## PROBLEM DETAILS
Transcribe the stretch of entries below from the line with "namespace Sys2Proof.Machine" through the line with "held (R62). -/", exactly and with both ends included; leave out all other lines.

## RECORDS SHOWN
==========
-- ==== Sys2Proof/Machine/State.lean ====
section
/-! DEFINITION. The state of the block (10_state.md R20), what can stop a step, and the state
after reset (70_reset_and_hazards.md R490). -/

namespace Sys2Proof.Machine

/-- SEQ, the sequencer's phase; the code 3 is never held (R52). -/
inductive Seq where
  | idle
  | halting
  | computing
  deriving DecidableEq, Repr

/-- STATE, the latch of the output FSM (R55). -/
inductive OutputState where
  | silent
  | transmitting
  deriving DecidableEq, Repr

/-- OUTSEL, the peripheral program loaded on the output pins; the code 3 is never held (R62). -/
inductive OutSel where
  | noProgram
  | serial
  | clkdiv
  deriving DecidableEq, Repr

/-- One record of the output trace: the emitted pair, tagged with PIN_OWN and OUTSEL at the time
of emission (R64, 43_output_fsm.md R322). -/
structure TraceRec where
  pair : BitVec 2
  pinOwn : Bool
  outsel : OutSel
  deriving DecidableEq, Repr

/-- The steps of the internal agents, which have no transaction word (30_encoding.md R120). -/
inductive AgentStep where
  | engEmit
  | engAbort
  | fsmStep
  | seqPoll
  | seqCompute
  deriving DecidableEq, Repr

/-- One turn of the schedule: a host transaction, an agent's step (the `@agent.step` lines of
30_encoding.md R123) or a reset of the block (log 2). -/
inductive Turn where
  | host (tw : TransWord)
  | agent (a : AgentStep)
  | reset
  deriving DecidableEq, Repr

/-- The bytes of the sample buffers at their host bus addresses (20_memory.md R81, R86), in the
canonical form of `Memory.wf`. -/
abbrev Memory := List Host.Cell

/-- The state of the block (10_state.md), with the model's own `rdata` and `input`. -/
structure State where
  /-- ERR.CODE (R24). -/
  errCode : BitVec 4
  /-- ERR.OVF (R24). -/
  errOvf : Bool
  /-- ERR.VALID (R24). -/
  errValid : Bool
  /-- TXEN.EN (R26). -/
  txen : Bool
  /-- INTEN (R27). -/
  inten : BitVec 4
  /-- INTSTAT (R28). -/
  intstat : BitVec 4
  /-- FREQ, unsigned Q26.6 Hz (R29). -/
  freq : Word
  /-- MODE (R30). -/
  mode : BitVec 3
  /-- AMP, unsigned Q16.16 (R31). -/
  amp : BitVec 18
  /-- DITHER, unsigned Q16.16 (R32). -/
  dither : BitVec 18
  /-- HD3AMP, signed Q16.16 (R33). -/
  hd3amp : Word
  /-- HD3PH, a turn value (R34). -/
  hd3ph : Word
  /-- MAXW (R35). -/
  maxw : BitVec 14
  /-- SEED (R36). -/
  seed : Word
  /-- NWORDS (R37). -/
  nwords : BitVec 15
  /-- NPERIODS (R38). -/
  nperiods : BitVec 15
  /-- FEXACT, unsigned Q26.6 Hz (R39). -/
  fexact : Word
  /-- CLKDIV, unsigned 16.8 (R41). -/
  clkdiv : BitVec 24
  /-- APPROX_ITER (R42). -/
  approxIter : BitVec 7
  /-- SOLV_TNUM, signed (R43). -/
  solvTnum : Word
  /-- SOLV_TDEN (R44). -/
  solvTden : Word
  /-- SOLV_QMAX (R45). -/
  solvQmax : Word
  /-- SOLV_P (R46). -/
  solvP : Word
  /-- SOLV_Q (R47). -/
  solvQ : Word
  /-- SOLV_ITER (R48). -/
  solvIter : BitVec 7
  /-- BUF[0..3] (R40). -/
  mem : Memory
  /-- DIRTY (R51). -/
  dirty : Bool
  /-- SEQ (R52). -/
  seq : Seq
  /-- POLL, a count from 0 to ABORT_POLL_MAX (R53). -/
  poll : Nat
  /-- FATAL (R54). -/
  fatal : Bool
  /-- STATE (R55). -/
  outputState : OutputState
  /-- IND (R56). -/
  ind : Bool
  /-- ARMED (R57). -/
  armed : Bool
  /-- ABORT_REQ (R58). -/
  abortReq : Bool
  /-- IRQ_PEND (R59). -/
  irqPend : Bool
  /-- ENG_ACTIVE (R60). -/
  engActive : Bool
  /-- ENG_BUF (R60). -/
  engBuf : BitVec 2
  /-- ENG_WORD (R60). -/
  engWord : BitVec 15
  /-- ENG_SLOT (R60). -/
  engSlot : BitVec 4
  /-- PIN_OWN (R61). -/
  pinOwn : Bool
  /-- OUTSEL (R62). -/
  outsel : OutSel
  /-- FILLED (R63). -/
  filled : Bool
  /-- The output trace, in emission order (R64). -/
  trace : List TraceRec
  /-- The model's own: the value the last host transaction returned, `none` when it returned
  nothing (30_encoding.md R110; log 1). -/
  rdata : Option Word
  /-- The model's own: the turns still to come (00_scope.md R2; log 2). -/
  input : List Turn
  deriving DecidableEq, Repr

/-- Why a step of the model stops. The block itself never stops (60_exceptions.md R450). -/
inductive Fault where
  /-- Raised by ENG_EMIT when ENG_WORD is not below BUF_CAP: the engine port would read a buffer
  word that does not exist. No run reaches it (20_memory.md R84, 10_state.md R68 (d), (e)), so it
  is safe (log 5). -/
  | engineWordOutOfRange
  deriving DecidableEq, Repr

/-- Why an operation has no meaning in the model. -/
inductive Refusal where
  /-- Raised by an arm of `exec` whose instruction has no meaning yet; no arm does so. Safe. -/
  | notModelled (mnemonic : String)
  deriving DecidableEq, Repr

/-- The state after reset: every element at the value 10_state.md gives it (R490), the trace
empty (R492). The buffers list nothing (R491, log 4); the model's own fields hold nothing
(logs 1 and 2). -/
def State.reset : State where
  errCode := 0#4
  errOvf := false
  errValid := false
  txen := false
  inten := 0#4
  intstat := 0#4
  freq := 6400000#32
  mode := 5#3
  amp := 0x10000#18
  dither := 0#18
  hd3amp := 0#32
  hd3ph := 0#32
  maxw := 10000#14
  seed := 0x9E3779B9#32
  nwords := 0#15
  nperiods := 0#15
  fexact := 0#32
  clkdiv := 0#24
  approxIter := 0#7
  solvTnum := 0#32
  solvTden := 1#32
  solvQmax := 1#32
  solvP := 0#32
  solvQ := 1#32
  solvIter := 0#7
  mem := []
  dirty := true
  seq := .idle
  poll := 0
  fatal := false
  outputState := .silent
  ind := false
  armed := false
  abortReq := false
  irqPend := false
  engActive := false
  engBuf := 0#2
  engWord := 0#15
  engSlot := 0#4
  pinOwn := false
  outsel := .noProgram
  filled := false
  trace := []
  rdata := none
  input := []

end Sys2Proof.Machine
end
==========
## ANSWER TO THE EXERCISE
namespace Sys2Proof.Machine

/-- SEQ, the sequencer's phase; the code 3 is never held (R52). -/
inductive Seq where
  | idle
  | halting
  | computing
  deriving DecidableEq, Repr

/-- STATE, the latch of the output FSM (R55). -/
inductive OutputState where
  | silent
  | transmitting
  deriving DecidableEq, Repr

/-- OUTSEL, the peripheral program loaded on the output pins; the code 3 is never held (R62). -/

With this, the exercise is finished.